Enflasyonda düşüş trendi başlamış olmasına rağmen Merkez Bankası’nın yüzde 38’lik yıl sonu hedefinin tutması mümkün gözükmüyor. Zaten geçtiğimiz günlerde açıklanan Orta Vadeli Program’daki (OVP) 2024 yıl sonu enflasyon tahmini de yüzde 41.5 olarak güncellendi. Önceki OVP’de 2024 yıl sonu için enflasyon tahmini yüzde 33 idi. Durum böyle olunca akıllara kritik bir soru geliyor: 

 

Neden enflasyon tahminleri tutmadı? Bu sorunun birkaç cevabı var: 

 

* Enflasyonu kontrol altına almak için para politikası sıkılaştırıldı. Bu gerekliydi. Ama para politikasını destekleyecek yapısal politikalar yeterince kapsamlı ve hızlı biçimde devreye giremedi. Önceki yazılarımda da altını çizdiğim üzere, sıkı para politikası enflasyonla mücadelenin ön koşulu olmakla birlikte yeterli koşulu değildir. 

 

* Para politikasının iletişim ayağı zayıf kaldı. Dolayısıyla, enflasyon beklentileri yeterince iyi yönetilemedi. Bu durum, fiyatlama davranışları ve tüketim eğilimlerinin normalleşmesini geciktirdi. 

 

* Fiyatı kamu tarafından yönetilen ve yönlendirilen mal ve hizmetlere yönelik fiyat ayarlamaları dezenflasyon sürecini yeterince desteklemedi.  

 

ÇÖZÜM NEREDE?

 

Peki, bundan sonra ne yapmalıyız?

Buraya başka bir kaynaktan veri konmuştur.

-- ==== Sys2Proof/Laws/Bringup.lean ====
section
/-! SUPPORT. SPEED_SET, INIT, CHECK_STUCK and the stuck-bus recovery under any environment
(spec/40_init_and_divider.md R140 to R151, spec/41_start_stop.md R170 to R172). -/

namespace Sys2Proof.Machine

theorem engineOn_false_of_men {s : State} (h : s.ctrl.getLsbD bitMEN = false) :
    engineOn s = false := by
  unfold engineOn; rw [h]; rfl

/-- Empty FIFOs stay empty while the engine is off. -/
structure FifosStayEmpty (s t : State) : Prop where
  tx : engineOn s = false → s.txf = [] → t.txf = []
  rx : engineOn s = false → s.rxf = [] → t.rxf = []

theorem FifosStayEmpty.trans {s t u : State} (a : FifosStayEmpty s t) (b : FifosStayEmpty t u)
    (h : engineOn s = false → engineOn t = false) : FifosStayEmpty s u :=
  ⟨fun x e => b.tx (h x) (a.tx x e), fun x e => b.rx (h x) (a.rx x e)⟩

theorem FifosStayEmpty.of_kept {s t : State} (h : engineOn s = false → FifosKept s t) :
    FifosStayEmpty s t :=
  ⟨fun x e => by rw [(h x).tx, e], fun x e => by rw [(h x).rx, e]⟩

theorem engineOn_congr {s t : State} (h : t.ctrl = s.ctrl) : engineOn t = engineOn s := by
  unfold engineOn; rw [h]

/-! ### The words written to `CTRL` -/

theorem ctrl_masterOff (c : BitVec 4) :
    (masterOff (.exact (c.setWidth 32))).setWidth 4 = c &&& 0xE#4 := by
  unfold masterOff; rw [RdWord.exact_word]; revert c; decide

theorem ctrl_masterOn (c : BitVec 4) :
    (masterOn (.exact (c.setWidth 32))).setWidth 4 = c ||| 1#4 := by
  unfold masterOn; rw [RdWord.exact_word]; revert c; decide

theorem rst_masterOff (c : BitVec 4) :
    (masterOff (.exact (c.setWidth 32))).getLsbD bitRST = c.getLsbD bitRST := by
  unfold masterOff; rw [RdWord.exact_word]; revert c; decide

theorem rst_masterOn (c : BitVec 4) :
    (masterOn (.exact (c.setWidth 32))).getLsbD bitRST = c.getLsbD bitRST := by
  unfold masterOn; rw [RdWord.exact_word]; revert c; decide

theorem bit_ctrl (c : BitVec 4) (n : Nat) (h : n < 4) :
    (RdWord.exact (c.setWidth 32)).bit n = c.getLsbD n := by
  rw [RdWord.exact_bit _ _ (by omega), BitVec.getLsbD_setWidth]
  simp [show n < 32 by omega]

theorem off_rst (c : BitVec 4) : (c &&& 0xE#4).getLsbD bitRST = c.getLsbD bitRST := by
  revert c; decide

theorem off_men (c : BitVec 4) : (c &&& 0xE#4).getLsbD bitMEN = false := by revert c; decide

theorem off_on (c : BitVec 4) : c.getLsbD bitMEN = true → c &&& 0xE#4 ||| 1#4 = c := by
  revert c; decide

theorem off_off (c : BitVec 4) : c.getLsbD bitMEN = false → c &&& 0xE#4 = c := by
  revert c; decide

/-! ### SPEED_SET -/

/-- What SPEED_SET leaves when it succeeds (R143, R148, R149, R151). -/
structure SpeedDone (speed : Word) (s t : State) : Prop where
  good : Good t
  controls : Controls s t
  ctrl : t.ctrl = s.ctrl
  handle : t.handle = { s.handle with rate := speed }
  phase : t.phase = s.phase
  inited : t.inited = s.inited
  bracket : t.bracket = s.bracket
  mier : t.mier = s.mier
  cfg0 : t.cfg0 = s.cfg0
  cfg1 : t.cfg1 = withPrescale s.cfg1 (dividerSearch s.cfg.clockSrc.toNat speed.toNat).bestP
  clkcfg : t.clkcfg = clkcfgWord (dividerSearch s.cfg.clockSrc.toNat speed.toNat).bestC
  fifos : FifosStayEmpty s t

/-- SPEED_SET with a source clock and a pair, under any environment. -/
theorem speedSet_spec {s : State} (g : Good s) (speed : Word) (hc : s.cfg.clockSrc ≠ 0#32)
    (hd : (dividerSearch s.cfg.clockSrc.toNat speed.toNat).chosen = true) :
    Ends (speedSet speed s) fun c t => c = .ok ∧ SpeedDone speed s t := by
  unfold speedSet
  rw [if_neg hc]
  refine ends_andThen (regRead_off g.inv g.plat (r := .ctrl) (by simp [readable]) (by simp))
    fun v s1 ⟨p1, hv, _, f1⟩ => ?_
  have g1 := p1.good g
  have hv' : v = .exact (s1.ctrl.setWidth 32) := hv
  dsimp only
  have pn : Polls s1 (note (fun w => { w with menSaved := some (v.bit bitMEN) }) s1) :=
    polls_note _ rfl
  have gn := pn.good g1
  refine ends_andThen (regWrite_ctrl_spec gn.inv gn.plat (masterOff v))
    fun _ s2 ⟨k2, c2, h2, ph2, in2, br2, _, _, r2⟩ => ?_
  have hrst : (masterOff v).getLsbD bitRST = false := by
    rw [hv', rst_masterOff]; exact g1.run
  obtain ⟨z2, o2, l2, m2, tx2, rx2⟩ := r2 hrst
  have c2' : s2.ctrl = s.ctrl &&& 0xE#4 := by rw [c2, hv', ctrl_masterOff, p1.ctrl]
  have g2 : Good s2 := by
    refine ⟨k2.coreInv gn.inv, k2.keeps.platform gn.plat, ?_⟩
    rw [c2', off_rst]
    exact g.run
  have off2 : engineOn s2 = false := by
    apply engineOn_false_of_men
    rw [c2', off_men]
  have pn2 : Polls s2 (note (fun w => { w with
      div := some (dividerSearch s2.cfg.clockSrc.toNat speed.toNat) }) s2) := polls_note _ rfl
  have hcfg2 : s2.cfg = s.cfg := k2.keeps.cfg.trans p1.cfg
  simp only [hcfg2, hd, Bool.not_true, Bool.false_eq_true, if_false]
  have gn2 := pn2.good g2
  rw [hcfg2] at gn2 pn2
  refine ends_andThen (regWrite_config_spec gn2 .clkcfg _ (by simp))
    fun _ s3 ⟨k3, c3, h3, ph3, in3, br3, _, m3, z3, o3, l3, f3⟩ => ?_
  have g3 : Good s3 := ⟨k3.coreInv gn2.inv, k3.keeps.platform gn2.plat, by
    rw [c3]; exact g2.run⟩
  refine ends_andThen (regRead_off g3.inv g3.plat (r := .cfg1) (by simp [readable]) (by simp))
    fun v4 s4 ⟨p4, hv4, _, f4⟩ => ?_
  have g4 := p4.good g3
  have hv4' : v4 = .exact s4.cfg1 := hv4
  refine ends_andThen (regWrite_config_spec g4 .cfg1 _ (by simp))
    fun _ s5 ⟨k5, c5, h5, ph5, in5, br5, _, m5, z5, o5, l5, f5⟩ => ?_
  have c5' : s5.ctrl = s.ctrl &&& 0xE#4 := by rw [c5, p4.ctrl, c3, note_ctrl, c2']
  have g5 : Good s5 := ⟨k5.coreInv g4.inv, k5.keeps.platform g4.plat, by
    rw [c5, p4.ctrl, c3]; exact g2.run⟩
  have off3 : engineOn s3 = false := by rw [engineOn_congr c3]; exact off2
  have off4 : engineOn s4 = false := by rw [engineOn_congr p4.ctrl]; exact off3
  have off5 : engineOn s5 = false := by rw [engineOn_congr c5]; exact off4
  -- everything up to the restore
  have K : Controls s s5 :=
    p1.controls.trans (pn.controls.trans (k2.trans (pn2.controls.trans
      (k3.trans (p4.controls.trans k5)))))
  have F : FifosStayEmpty s s5 := by
    have a1 : FifosStayEmpty s s1 := .of_kept f1
    have a2 : FifosStayEmpty s1 s2 := ⟨tx2, rx2⟩
    have a3 : FifosStayEmpty s2 s3 := .of_kept fun h => ⟨(f3 h).1, (f3 h).2⟩
    have a4 : FifosStayEmpty s3 s4 := .of_kept f4
    have a5 : FifosStayEmpty s4 s5 := .of_kept f5
    have e1 : engineOn s1 = engineOn s := engineOn_congr p1.ctrl
    exact a1.trans (a2.trans (a3.trans (a4.trans a5 fun _ => off4) fun _ => off3) fun _ => off2)
      fun h => by rw [e1]; exact h
  have finish : ∀ t : State, Good t → Controls s t → t.ctrl = s.ctrl → t.handle = s5.handle →
      t.phase = s5.phase → t.inited = s5.inited → t.bracket = s5.bracket → t.mier = s5.mier →
      t.cfg0 = s5.cfg0 → t.cfg1 = s5.cfg1 → t.clkcfg = s5.clkcfg → FifosStayEmpty s t →
      SpeedDone speed s { t with handle := { t.handle with rate := speed } } := by
    intro t gt kt ct ht pht int brt mt zt ot lt ft
    have hh : t.handle = s.handle := by
      rw [ht, h5, p4.handle, h3, note_handle, h2, note_handle, p1.handle]
    refine ⟨⟨⟨gt.inv.cfgValid, gt.inv.txBound, gt.inv.rxBound, gt.inv.txLegal, gt.inv.noInterrupt,
      gt.inv.memWf, gt.inv.targetMemWf⟩, ⟨gt.plat.clockOn, gt.plat.aligned⟩, gt.run⟩,
      ⟨⟨kt.keeps.cfg, kt.keeps.chip, kt.keeps.host, kt.keeps.base, kt.keeps.index⟩,
        kt.mem, kt.byte, kt.mier, kt.txSub, kt.txLen, kt.rxLen, kt.target, kt.words⟩, ct, ?_, ?_, ?_,
      ?_, ?_, ?_, ?_, ?_, ⟨ft.tx, ft.rx⟩⟩
    · show { t.handle with rate := speed } = _; rw [hh]
    · show t.phase = _; rw [pht, ph5, p4.phase, ph3, note_phase, ph2, note_phase, p1.phase]
    · show t.inited = _; rw [int, in5, p4.inited, in3, note_inited, in2, note_inited, p1.inited]
    · show t.bracket = _
      rw [brt, br5, p4.bracket, br3, note_bracket, br2, note_bracket, p1.bracket]
    · show t.mier = _; rw [mt, m5, p4.mier, m3, note_mier, m2, note_mier, p1.mier]
    · show t.cfg0 = _
      rw [zt, z5, if_neg (by simp), p4.cfg0, z3, if_neg (by simp), note_cfg0, z2, note_cfg0, p1.cfg0]
    · show t.cfg1 = _
      rw [ot, o5, if_pos rfl, hv4', RdWord.exact_word, p4.cfg1, o3, if_neg (by simp), note_cfg1, o2,
        note_cfg1, p1.cfg1]
    · show t.clkcfg = _
      rw [lt, l5, if_neg (by simp), p4.clkcfg, l3, if_pos rfl]
  have hmen : v.bit bitMEN = s.ctrl.getLsbD bitMEN := by
    rw [hv', bit_ctrl _ _ (by simp [bitMEN]), p1.ctrl]
  unfold restoreMaster
  rw [hmen]
  split
  · rename_i hm
    refine ends_andThen (P := fun _ t => Good t ∧ Controls s t ∧ t.ctrl = s.ctrl ∧
      t.handle = s5.handle ∧ t.phase = s5.phase ∧ t.inited = s5.inited ∧ t.bracket = s5.bracket ∧
      t.mier = s5.mier ∧ t.cfg0 = s5.cfg0 ∧ t.cfg1 = s5.cfg1 ∧ t.clkcfg = s5.clkcfg ∧
      FifosStayEmpty s t) ?_ ?_
    · refine ends_andThen (regRead_off g5.inv g5.plat (r := .ctrl) (by simp [readable]) (by simp))
        fun v6 s6 ⟨p6, hv6, _, f6⟩ => ?_
      have g6 := p6.good g5
      have hv6' : v6 = .exact (s6.ctrl.setWidth 32) := hv6
      refine ends_mono (regWrite_ctrl_spec g6.inv g6.plat (masterOn v6))
        fun _ s7 ⟨k7, c7, h7, ph7, in7, br7, _, _, r7⟩ => ?_
      have hrst7 : (masterOn v6).getLsbD bitRST = false := by
        rw [hv6', rst_masterOn]; exact g6.run
      obtain ⟨z7, o7, l7, m7, tx7, rx7⟩ := r7 hrst7
      have c7' : s7.ctrl = s.ctrl := by
        rw [c7, hv6', ctrl_masterOn, p6.ctrl, c5', off_on _ hm]
      have off6 : engineOn s6 = false := by rw [engineOn_congr p6.ctrl]; exact off5
      refine ⟨⟨k7.coreInv g6.inv, k7.keeps.platform g6.plat, by rw [c7']; exact g.run⟩,
        K.trans (p6.controls.trans k7), c7', ?_, ?_, ?_, ?_, ?_, ?_, ?_, ?_, ?_⟩
      · rw [h7, p6.handle]
      · rw [ph7, p6.phase]
      · rw [in7, p6.inited]
      · rw [br7, p6.bracket]
      · rw [m7, p6.mier]
      · rw [z7, p6.cfg0]
      · rw [o7, p6.cfg1]
      · rw [l7, p6.clkcfg]
      · have a6 : FifosStayEmpty s5 s6 := .of_kept f6
        have a7 : FifosStayEmpty s6 s7 := ⟨tx7, rx7⟩
        exact F.trans (a6.trans a7 fun _ => off6) fun _ => off5
    · intro _ t ⟨h1, h2, h3, h4, h5, h6, h7, h8, h9, h10, h11, h12⟩
      exact ends_done ⟨rfl, finish t h1 h2 h3 h4 h5 h6 h7 h8 h9 h10 h11 h12⟩
  · rename_i hm
    have c5s : s5.ctrl = s.ctrl := by
      rw [c5']
      exact off_off _ (by simpa using hm)
    exact ends_andThen (P := fun _ t => t = s5) (ends_done rfl) fun _ t e => by
      subst e
      exact ends_done ⟨rfl, finish _ g5 K c5s rfl rfl rfl rfl rfl rfl rfl rfl F⟩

Para politikasının etki alanına girmeyen ama enflasyonu ilgilendiren alanlara dair diğer ekonomi politikalarını daha etkin çalıştırmamız lazım. Ekonominin planlama, üretim, teşvik, dağıtım ve aracılık faaliyetlerini ilgilendiren sorunlarına dair kalıcı çözümler üretmeliyiz. Enflasyonla mücadelenin her boyutunu vatandaşa ve şirketlere daha fazla dokunarak anlatmalıyız. Maliye politikalarını hem enflasyonla mücadeleyi destekleyecek hem de enflasyonla mücadelenin maliyetinin toplumda daha adil biçimde paylaşılmasını sağlayacak şekilde çalıştırmalıyız. 

 

Bunları yapmakta yetersiz kaldığımız durumda, sıkı para politikası daha uzun süre devrede kalabilir. Yani yüksek faiz, ekonomiyi gereğinden uzun süre yorabilir. Bu durum, reel sektörün üretim kapasitesine, yatırım iştahına ve rekabet gücüne zarar verir; sabit gelirli vatandaşların yaşam koşulları daha da zorlaşır. İşte bu yüzden enflasyonla mücadeleyi çok boyutlu bir strateji ve politika setiyle yürütmemiz gerekiyor.